Data on Big Muddy

Open By Default: A database of access to information requests to the Canadian government

Sat, 07 Mar 2026 14:32:00 -0500

In Canada, any person or corporation in the country can make a request for general records to any agency of the federal government through the Access to Information Act (the equivalent in the United States is the Freedom of Information Act). The government provides a searchable database of completed requests, but includes only a summary of the request and the number of pages of responsive material. The actual documents turned over are not included. However, completed request packages may be informally re-requested, and should you do so, someone from the relevant agency will (usually) send them to you eventually.

This re-request process has its limits. It can takes weeks or months for the documents to be sent, and the database itself only goes back to January 2020 (they used to delete records older than two years, but stopped doing this some time after 2020). Occasionally, they will never send the documents at all, and all you can do is either re-request them again or open a formal access to information request (which will cost you $5).

Making it easier to access completed access to information requests is why the Investigative Journalism Foundation built Open By Default, “the biggest database of internal government documents never before made publicly accessible”. It includes documents from completed access to information requests obtained using both automated (presumably the re-request form) and manual processes (donations from trusted partners, particularly of documents from before the online re-request form was available). The files are cleaned and OCRed into one beautiful, searchable database.

The case for sharing clinical trial data

Tue, 10 Feb 2026 19:39:00 -0500

Saloni Dattani of the excellent Works in Progress magazine (and formerly of Our World in Data) launched a new Substack today called The Clinical Trials Abundance blog. The first post is on the case for sharing clinical trial data. We have been gradually moving toward mandatory reporting of clinical trial results (though enforcement is another question), but sharing data would be one step further. Even though clinical trials rely on the trust (and often money) of the public, it can be very difficult to gain access to the raw results, even if journal article authors claim they are “available upon request”. A norm of clinical trial data sharing would not only increase the confidence in published results but also aid future drug development, reduce expensive redundancy, and improve meta-analyses (which are often forced to rely on heterogeneous summary measures).

The CIA World Factbook has been memory holed

Thu, 05 Feb 2026 16:37:00 -0500

Another staple of my childhood is gone, this time the CIA’s World Factbook. I have fond memories of consulting the World Factbook for school projects in my elementary school computer lab. But as of yesterday, the entire publication along with all of its archives have been suddenly and unceremoniously wiped from the agency’s website. At least archives of the website are still available on the Internet Archive, with complete zip files up to 2020 and Wayback Machine snapshots thereafter.

Twyman's law

Fri, 30 Jan 2026 19:25:00 -0500

From Wikipedia:

Twyman’s law states that “Any figure that looks interesting or different is usually wrong”

A bit different from that oft-quoted line attributed to Isaac Asimov:

The most exciting phrase in science is not ‘Eureka!’ but ‘that’s funny’

But Twyman’s law is much truer in my experience. Surprising results are usually a signal that something is screwy with my data, my assumptions, or my pipeline.

_{Hat tip to DJ Rich on Twitter.}

Remember that a lot of numbers are fake

Thu, 29 Jan 2026 23:20:00 -0500

David Oks wrote an essay reminding us that in many countries, even the most basic statistic—the population—is often shockingly uncertain or even outright fabricated. It’s a good reminder that many of the numbers we rely on for international comparisons, like crime rates and economic indices, are similarly troubled by incompatible definitions, uneven measurement, and varying degrees of manipulation. Ask Google what the population of Afghanistan is, and it will happily show you an annual timeline of population since 1960, but the tidiness of the chart belies the murkiness of the estimate.

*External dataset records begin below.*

-- ==== Sys2Proof/Laws/Decode.lean ====
section
/-! SUPPORT. The fields of an encoded request. -/

namespace Sys2Proof

/-- A 16-bit word is its three fields side by side (R63). -/
theorem word_eq_fields (w : Word) : w = opField w ++ rsvField w ++ dataField w := by
  apply BitVec.eq_of_getLsbD_eq
  intro i hi
  simp only [opField, rsvField, dataField, BitVec.getLsbD_append, BitVec.getLsbD_extractLsb']
  by_cases h8 : i < 8
  · simp [h8]
  · by_cases h12 : i < 12
    · have h : i - 8 < 4 := by omega
      have e : 8 + (i - 8) = i := by omega
      simp [h8, h, e]
    · have h : ¬ i - 8 < 4 := by omega
      have h' : i - 8 - 4 < 4 := by omega
      have e : 12 + (i - 8 - 4) = i := by omega
      simp [h8, h, h', e]

/-- A bit of three fields side by side. -/
theorem getLsbD_fields (o r : BitVec 4) (d : Byte) (i : Nat) :
    (o ++ r ++ d : Word).getLsbD i
      = if i < 8 then d.getLsbD i else if i < 12 then r.getLsbD (i - 8) else o.getLsbD (i - 12) := by
  refine (BitVec.getLsbD_append (x := o ++ r) (y := d)).trans ?_
  have high : (o ++ r).getLsbD (i - 8) = if i - 8 < 4 then r.getLsbD (i - 8) else o.getLsbD (i - 8 - 4) :=
    BitVec.getLsbD_append
  rw [high]
  by_cases h8 : i < 8
  · simp [h8]
  · by_cases h12 : i < 12
    · simp [h8, h12, show i - 8 < 4 by omega]
    · simp [h8, h12, show ¬ i - 8 < 4 by omega, show i - 8 - 4 = i - 12 by omega]

theorem opField_append (o r : BitVec 4) (d : Byte) : opField (o ++ r ++ d) = o := by
  apply BitVec.eq_of_getLsbD_eq
  intro i hi
  simp only [opField, BitVec.getLsbD_extractLsb', getLsbD_fields]
  simp [hi, show ¬ 12 + i < 8 by omega, show ¬ 12 + i < 12 by omega]

theorem rsvField_append (o r : BitVec 4) (d : Byte) : rsvField (o ++ r ++ d) = r := by
  apply BitVec.eq_of_getLsbD_eq
  intro i hi
  simp only [rsvField, BitVec.getLsbD_extractLsb', getLsbD_fields]
  simp [hi, show ¬ 8 + i < 8 by omega, show 8 + i < 12 by omega]

theorem dataField_append (o r : BitVec 4) (d : Byte) : dataField (o ++ r ++ d) = d := by
  apply BitVec.eq_of_getLsbD_eq
  intro i hi
  simp only [dataField, BitVec.getLsbD_extractLsb', getLsbD_fields]
  simp [hi]

@[simp] theorem opField_encode (i : Instr) : opField (encode i) = i.opcode := opField_append ..

@[simp] theorem rsvField_encode (i : Instr) : rsvField (encode i) = 0 := rsvField_append ..

@[simp] theorem dataField_encode (i : Instr) : dataField (encode i) = i.operand := dataField_append ..

/-- The fields of a word as the digits of its number (R11, R63). -/
theorem opField_toNat (w : Word) : (opField w).toNat = w.toNat / 4096 := by
  have := w.isLt
  simp only [opField, BitVec.extractLsb'_toNat, Nat.shiftRight_eq_div_pow]
  omega

theorem rsvField_toNat (w : Word) : (rsvField w).toNat = w.toNat / 256 % 16 := by
  simp [rsvField, BitVec.extractLsb'_toNat, Nat.shiftRight_eq_div_pow]

theorem dataField_toNat (w : Word) : (dataField w).toNat = w.toNat % 256 := by
  simp [dataField, BitVec.extractLsb'_toNat]

end Sys2Proof
end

One of the drawbacks of easily accessible international datasets from organizations like the World Bank and Our World in Data is that they paper over the huge differences among the underlying source datasets. Ultimately, you end up with one number from each country and the implication that they are all pointing to a single construct. This makes it far too easy to draw confident comparisons between countries that simply aren’t measuring the same thing. Without being forced to assemble these datasets yourself, it’s difficult to appreciate how messy it is to measure “the same thing” across different places (or even to measure the same thing over time within one place).

When evaluating a statistical claim, it’s always worth asking where the numbers come from and how they were measured. It’s easy to take figures at face value, especially when they’re rarely presented with any explicit uncertainty, which may be large. This goes double for more esoteric constructs like freedom scores or corruption indices, which often show up in social media posts cheerleading (or doom-mongering) one country over another. I remember one slickly produced video uncritically comparing COVID-19 statistics between Australia and Niger on the basis that they have the same population (do they?). Niger is one of the poorest and youngest countries in the world, and differences in demographics and health infrastructure alone invalidate any straightforward comparison with a wealthy Western country.